BEGIN Provided data

-- ==== Sys2Proof/Certificates/Slice0/Obligations.lean ====
section
/-! DEFINITION. The statements for the provers. `answers c s d` says that command `c` at state `s` answers a next state whose
device is `d` once everything has settled (`Dev.finish`). -/

open Sys2Proof Sys2Proof.Machine

/-- R280, R281: the two-register instructions write gd with the value their row of the table gives, and the thread goes
on at the next word. R280: MULH gives the high 64 bits of the product, signed with FN 0 and unsigned with FN 1; SEL
chooses by bit 0 of gc. R280, R281: the immediate instructions write gd, IMM sign-extended; shifts take imm[5:0]. -/
def Obligations.ScalarArithmeticWraps : Prop :=
  (∀ (x : Tid) (i : Insn) (s : State), s.dev.issues x [i.a, i.b] = true → rFmt i true true true false 0 = true →
     gives2 x i s (.add x i) (fun a b => BitVec.ofNat 64 (a.toNat + b.toNat)) ∧
     gives2 x i s (.sub x i) (fun a b => BitVec.ofInt 64 (a.toInt - b.toInt)) ∧
     gives2 x i s (.mul x i) (fun a b => BitVec.ofNat 64 (a.toNat * b.toNat)) ∧
     gives2 x i s (.and x i) (fun a b => a &&& b) ∧
     gives2 x i s (.or x i) (fun a b => a ||| b) ∧
     gives2 x i s (.xor x i) (fun a b => a ^^^ b) ∧
     gives2 x i s (.shl x i) (fun a b => BitVec.ofNat 64 (a.toNat * 2 ^ fldN b 0 6)) ∧
     gives2 x i s (.shr x i) (fun a b => BitVec.ofNat 64 (a.toNat / 2 ^ fldN b 0 6)) ∧
     gives2 x i s (.sra x i) (fun a b => BitVec.ofInt 64 (a.toInt / 2 ^ fldN b 0 6)) ∧
     gives2 x i s (.slt x i) (fun a b => if a.toInt < b.toInt then 1 else 0) ∧
     gives2 x i s (.sltu x i) (fun a b => if a.toNat < b.toNat then 1 else 0)) ∧
  (∀ (x : Tid) (i : Insn) (s : State),
     (s.dev.issues x [i.a, i.b] = true → rFmt i true true true false 1 = true →
       answers (.mulh x i) s ((s.dev.issued x).upd x fun t => t.wg i.d
         (if i.fn = 0 then BitVec.ofInt 64 ((t.rg i.a).toInt * (t.rg i.b).toInt / 2 ^ 64)
          else BitVec.ofNat 64 ((t.rg i.a).toNat * (t.rg i.b).toNat / 2 ^ 64)))) ∧
     (s.dev.issues x [i.a, i.b, i.c] = true → rFmt i true true true true 0 = true →
       answers (.sel x i) s ((s.dev.issued x).upd x fun t => t.wg i.d (if (t.rg i.c).getLsbD 0 then t.rg i.a else t.rg i.b)))) ∧
  (∀ (x : Tid) (i : Insn) (s : State), s.dev.issues x [i.a] = true → iFmt i true true = true →
     gives1 x i s (.addi x i) (fun a => a + BitVec.ofInt 64 i.upper.toInt) ∧
     gives1 x i s (.andi x i) (fun a => a &&& BitVec.ofInt 64 i.upper.toInt) ∧
     gives1 x i s (.ori x i) (fun a => a ||| BitVec.ofInt 64 i.upper.toInt) ∧
     gives1 x i s (.xori x i) (fun a => a ^^^ BitVec.ofInt 64 i.upper.toInt) ∧
     gives1 x i s (.shli x i) (fun a => BitVec.ofNat 64 (a.toNat * 2 ^ fldN i.upper 0 6)) ∧
     gives1 x i s (.shri x i) (fun a => BitVec.ofNat 64 (a.toNat / 2 ^ fldN i.upper 0 6)) ∧
     gives1 x i s (.srai x i) (fun a => BitVec.ofInt 64 (a.toInt / 2 ^ fldN i.upper 0 6)) ∧
     gives1 x i s (.lih x i) (fun a => BitVec.ofNat 64 (i.upper.toNat * 2 ^ 32 + fldN a 0 32)))

/-- R280, R282: a branch whose OFF is a multiple of 8 adds OFF to the program counter where its condition holds, and
goes on at the next word where it does not. R280, R282: JAL and JALR link pc + 8 in gd and go to a target that is a
multiple of 8; where that is no 50-bit address, its fetch faults. -/
def Obligations.BranchAndJumpResults : Prop :=
  (∀ (x : Tid) (i : Insn) (s : State), s.dev.issues x [i.a, i.b] = true → i.d = 0 → i.c = 0 → i.fn = 0 →
     i.upper.toNat % 8 = 0 →
     branches x i s (.beq x i) (fun a b => a = b) ∧
     branches x i s (.bne x i) (fun a b => a ≠ b) ∧
     branches x i s (.blt x i) (fun a b => a.toInt < b.toInt) ∧
     branches x i s (.bge x i) (fun a b => b.toInt ≤ a.toInt) ∧
     branches x i s (.bltu x i) (fun a b => a.toNat < b.toNat) ∧
     branches x i s (.bgeu x i) (fun a b => b.toNat ≤ a.toNat)) ∧
  (∀ (x : Tid) (i : Insn) (s : State) (target : Word), target.toNat % 8 = 0 →
     (s.dev.issues x [] = true → iFmt i true false = true →
       BitVec.ofInt 64 ((s.dev.thr x).pc.toNat + i.upper.toInt) = target → jumps x i s (.jal x i) target) ∧
     (s.dev.issues x [i.a] = true → iFmt i true true = true →
       BitVec.ofInt 64 (((s.dev.thr x).rg i.a).toNat + i.upper.toInt) = target → jumps x i s (.jalr x i) target))

/-- R280, R284–R286: NOP changes nothing, RDSYS reads the thread's state, RKEY sets the key register, ICINV empties the
instruction cache of its core; a line that a thread of the core waits for completes and is not held (R316). R155: END
ends the work item with E_OK, and the thread is EMPTY; only its epoch is kept. -/
def Obligations.ThreadStateInstructionResults : Prop :=
  (∀ (x : Tid) (i : Insn) (s : State),
     (s.dev.issues x [] = true → rFmt i false false false false 0 = true →
       answers (.nop x i) s ((s.dev.issued x).upd x fun t => t) ∧
       answers (.icinv x i) s (((s.dev.issued x).modCore x.core fun k =>
         { k with
           icache := []
           threads := k.threads.map fun t => (t.1, if t.2.st = .parkedFetch then { t.2 with line := .overtaken } else t.2) }).upd x
             fun t => t)) ∧
     (s.dev.issues x [i.a] = true → rFmt i false true false false 0 = true →
       answers (.rkey x i) s ((s.dev.issued x).upd x fun t => { t with rk := BitVec.ofNat 32 (t.rg i.a).toNat })) ∧
     (s.dev.issues x [] = true → iFmt i true false = true → i.upper.toNat < 6 →
       let t := s.dev.thr x
       let k := (t.work.map (·.ctx)).getD 0
       let v : Nat := match i.upper.toNat with
         | 0 => (s.dev.core x.core).cycle.toNat
         | 1 => x.thr + x.core * 2 ^ 8 + ((s.dev.partOfCore x.core).getD 0) * 2 ^ 16 + s.dev.devNum * 2 ^ 32 + s.dev.domNum * 2 ^ 48
         | 2 => k + (s.dev.ctx k).gen.toNat * 2 ^ 16 + (s.dev.ctx k).job.toNat * 2 ^ 32
         | 3 => t.epoch.toNat
         | 4 => t.remCode.toNat + t.remCount.toNat * 2 ^ 16
         | _ => t.rk.toNat
       (s.dev.partOfCore x.core).getD 0 < 8 → s.dev.devNum < 2 ^ 14 → s.dev.domNum < 16 → k < 1024 →
       answers (.rdsys x i) s ((s.dev.issued x).upd x fun t => t.wg i.d (BitVec.ofNat 64 v)))) ∧
  (∀ (x : Tid) (i : Insn) (s : State), s.dev.issues x [] = true → rFmt i false false false false 0 = true →
     answers (.endWork x i) s (((s.dev.issued x).endItem x E_OK true).modThr x fun t => { epoch := t.epoch }))

/-- R163: the line of a thread that waits for its instruction arrives: it is held by the instruction cache, unless an
ICINV overtook its fetch (R316), and the thread is READY with the instruction at hand; a line with poisoned data faults
the thread with E_LOAD_POISON (R336). R278, R313: a word whose opcode the table of R280 does not list faults with
E_ILLEGAL_OPC when it issues. R163, R313: every core instruction whose program counter lies outside what its partition
may fetch, or is no 50-bit address, faults with E_FETCH_ADDR; one whose line is neither in the instruction cache nor at
hand parks its thread in PARKED_FETCH. R156, R184, R646: a thread that is not READY, one of a core that does not run,
and one that the scheduler does not choose issues no instruction. R156: of the eligible threads of a core the scheduler
chooses a reserved one before an unreserved one, but an unreserved one after two issues of reserved ones in a row;
within the class the first after the thread of it that issued last, round-robin. An issue is remembered by its class.
R278, R282, R313: a scalar instruction with a nonzero field that it does not use, or a reserved FN value, faults with
E_RESERVED_FIELD; so does a branch whose OFF is not a multiple of 8, taken or not. A jump to a target that is not a
multiple of 8 faults with E_FETCH_ADDR, whatever its other fields. The model's choices: log entries 44, 58. -/
def Obligations.IssueAndFetchRules : Prop :=
  (∀ (x : Tid) (victim : Nat) (s : State), x.ok = true → victim < 512 → s.dev.live = true →
     (s.dev.thr x).st = .parkedFetch → s.dev.coreRuns x.core = true →
     answers (.fetchLineArrive x victim true) s ((s.dev.touchLine (128 * lineOf (s.dev.thr x).pc)).faultThr x E_LOAD_POISON) ∧
     (s.dev.linePoisoned (128 * lineOf (s.dev.thr x).pc) = false →
       ∃ d : Dev, answers (.fetchLineArrive x victim false) s d ∧ d.hasInsn x = true ∧
         ((s.dev.thr x).line ≠ .overtaken → (d.core x.core).icache.contains (lineOf (s.dev.thr x).pc) = true) ∧
         ((s.dev.thr x).line = .overtaken → ∀ c, (d.core c).icache = (s.dev.core c).icache) ∧
         (d.thr x).st = .ready ∧ d.thr x = { s.dev.thr x with st := .ready, line := (d.thr x).line } ∧
         (∀ y, y ≠ x → d.thr y = s.dev.thr y) ∧ d.mem = s.dev.mem ∧
         ∀ c off, getByte (d.core c).store off = getByte (s.dev.core c).store off)) ∧
  (∀ (x : Tid) (w : Word) (s : State), s.dev.issues x [] = true → coreInstr (fldN w 0 8) x (insnOf w) = none →
     answers (.illegalInstruction x w) s ((s.dev.issued x).faultThr x E_ILLEGAL_OPC)) ∧
  (∀ (opc : Nat) (x : Tid) (i : Insn) (c : Instr) (s : State), coreInstr opc x i = some c → x.ok = true → s.dev.live = true →
     (s.dev.thr x).st = .ready → s.dev.coreRuns x.core = true →
     (s.dev.fetchOk x.core (s.dev.thr x).pc.toNat = false ∨ (s.dev.thr x).pcOut = true → answers c s (s.dev.faultThr x E_FETCH_ADDR)) ∧
     (s.dev.fetchOk x.core (s.dev.thr x).pc.toNat = true → (s.dev.thr x).pcOut = false → s.dev.hasInsn x = false →
       answers c s ((s.dev.count (bankCore x.core) 0x10 1 (some x.thr)).modThr x fun t =>
         { t with st := .parkedFetch, line := .cached }))) ∧
  (∀ (opc : Nat) (x : Tid) (i : Insn) (c : Instr) (s : State), coreInstr opc x i = some c → x.ok = true → s.dev.live = true →
     (((s.dev.thr x).st ≠ .ready ∨ s.dev.coreRuns x.core = false) → answers c s s.dev) ∧
     (s.dev.fetchOk x.core (s.dev.thr x).pc.toNat = true → (s.dev.thr x).pcOut = false → s.dev.hasInsn x = true →
       (s.dev.thr x).awaiting = [] → s.dev.chosen x = false → answers c s s.dev)) ∧
  ((∀ (s : Dev) (c : Nat) (p : Nat → Bool),
     let l := (List.range 16).filter p
     let k := s.schedOf c
     (l = [] → s.choice c l = none) ∧
     (l ≠ [] → ∃ t ∈ l, s.choice c l = some t ∧
       (s.reserved ⟨c, t⟩ = true ↔ (∃ u ∈ l, s.reserved ⟨c, u⟩ = true) ∧ ¬ (k.inRow = 2 ∧ ∃ u ∈ l, s.reserved ⟨c, u⟩ = false)) ∧
       ∀ u ∈ l, s.reserved ⟨c, u⟩ = s.reserved ⟨c, t⟩ →
         let last := if s.reserved ⟨c, t⟩ then k.lastRsv else k.lastFree
         (last < t ∧ (u ≤ last ∨ t ≤ u)) ∨ (t ≤ last ∧ u ≤ last ∧ t ≤ u))) ∧
   (∀ (s : Dev) (x : Tid),
     let k := (s.issued x).schedOf x.core
     (s.reserved x = true →
       k.lastRsv = x.thr ∧ k.lastFree = (s.schedOf x.core).lastFree ∧ k.inRow = min 2 ((s.schedOf x.core).inRow + 1)) ∧
     (s.reserved x = false → k.lastFree = x.thr ∧ k.lastRsv = (s.schedOf x.core).lastRsv ∧ k.inRow = 0))) ∧
  (∀ (x : Tid) (i : Insn) (s : State),
     let faults := fun (c : Instr) => answers c s ((s.dev.issued x).faultThr x E_RESERVED_FIELD)
     (s.dev.issues x [i.a, i.b] = true → rFmt i true true true false 0 = false →
       ∀ c ∈ [Instr.add x i, .sub x i, .mul x i, .and x i, .or x i, .xor x i, .shl x i, .shr x i, .sra x i, .slt x i, .sltu x i], faults c) ∧
     (s.dev.issues x [i.a, i.b] = true → rFmt i true true true false 1 = false → faults (.mulh x i)) ∧
     (s.dev.issues x [i.a] = true → iFmt i true true = false →
       ∀ c ∈ [Instr.addi x i, .andi x i, .ori x i, .xori x i, .shli x i, .shri x i, .srai x i, .lih x i], faults c) ∧
     (s.dev.issues x [i.a] = true → iFmt i true true = false → ((s.dev.thr x).rg i.a + immOf i).toNat % 8 = 0 → faults (.jalr x i)) ∧
     (s.dev.issues x [] = true → iFmt i true false = false → (((s.dev.thr x).pc.setWidth 64) + immOf i).toNat % 8 = 0 → faults (.jal x i)) ∧
     (s.dev.issues x [i.a, i.b] = true → (i.d ≠ 0 ∨ i.c ≠ 0 ∨ i.fn ≠ 0 ∨ i.upper.toNat % 8 ≠ 0) →
       ∀ c ∈ [Instr.beq x i, .bne x i, .blt x i, .bge x i, .bltu x i, .bgeu x i], faults c) ∧
     (s.dev.issues x [] = true → rFmt i false false false false 0 = false → ∀ c ∈ [Instr.nop x i, .endWork x i, .icinv x i], faults c) ∧
     (s.dev.issues x [] = true → 6 ≤ i.upper.toNat → faults (.rdsys x i)) ∧
     (s.dev.issues x [i.a] = true → ((s.dev.thr x).rg i.a + immOf i).toNat % 8 ≠ 0 →
       answers (.jalr x i) s
         (((s.dev.issued x).modThr x fun t => { t with jumpFrom := some t.pc }).faultThr x E_FETCH_ADDR)) ∧
     (s.dev.issues x [] = true → (((s.dev.thr x).pc.setWidth 64) + immOf i).toNat % 8 ≠ 0 →
       answers (.jal x i) s
         (((s.dev.issued x).modThr x fun t => { t with jumpFrom := some t.pc }).faultThr x E_FETCH_ADDR)))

END Provided data

# Required work:
Retype the records above, but only those lines that fall between the line containing "0 => (s.dev.core x.core).cycle.toNat" and the line containing "ICINV overtook its", with both of those lines included, exactly as written.

# Exercise result:
         | 0 => (s.dev.core x.core).cycle.toNat
         | 1 => x.thr + x.core * 2 ^ 8 + ((s.dev.partOfCore x.core).getD 0) * 2 ^ 16 + s.dev.devNum * 2 ^ 32 + s.dev.domNum * 2 ^ 48
         | 2 => k + (s.dev.ctx k).gen.toNat * 2 ^ 16 + (s.dev.ctx k).job.toNat * 2 ^ 32
         | 3 => t.epoch.toNat
         | 4 => t.remCode.toNat + t.remCount.toNat * 2 ^ 16
         | _ => t.rk.toNat
       (s.dev.partOfCore x.core).getD 0 < 8 → s.dev.devNum < 2 ^ 14 → s.dev.domNum < 16 → k < 1024 →
       answers (.rdsys x i) s ((s.dev.issued x).upd x fun t => t.wg i.d (BitVec.ofNat 64 v)))) ∧
  (∀ (x : Tid) (i : Insn) (s : State), s.dev.issues x [] = true → rFmt i false false false false 0 = true →
     answers (.endWork x i) s (((s.dev.issued x).endItem x E_OK true).modThr x fun t => { epoch := t.epoch }))

/-- R163: the line of a thread that waits for its instruction arrives: it is held by the instruction cache, unless an
ICINV overtook its fetch (R316), and the thread is READY with the instruction at hand; a line with poisoned data faults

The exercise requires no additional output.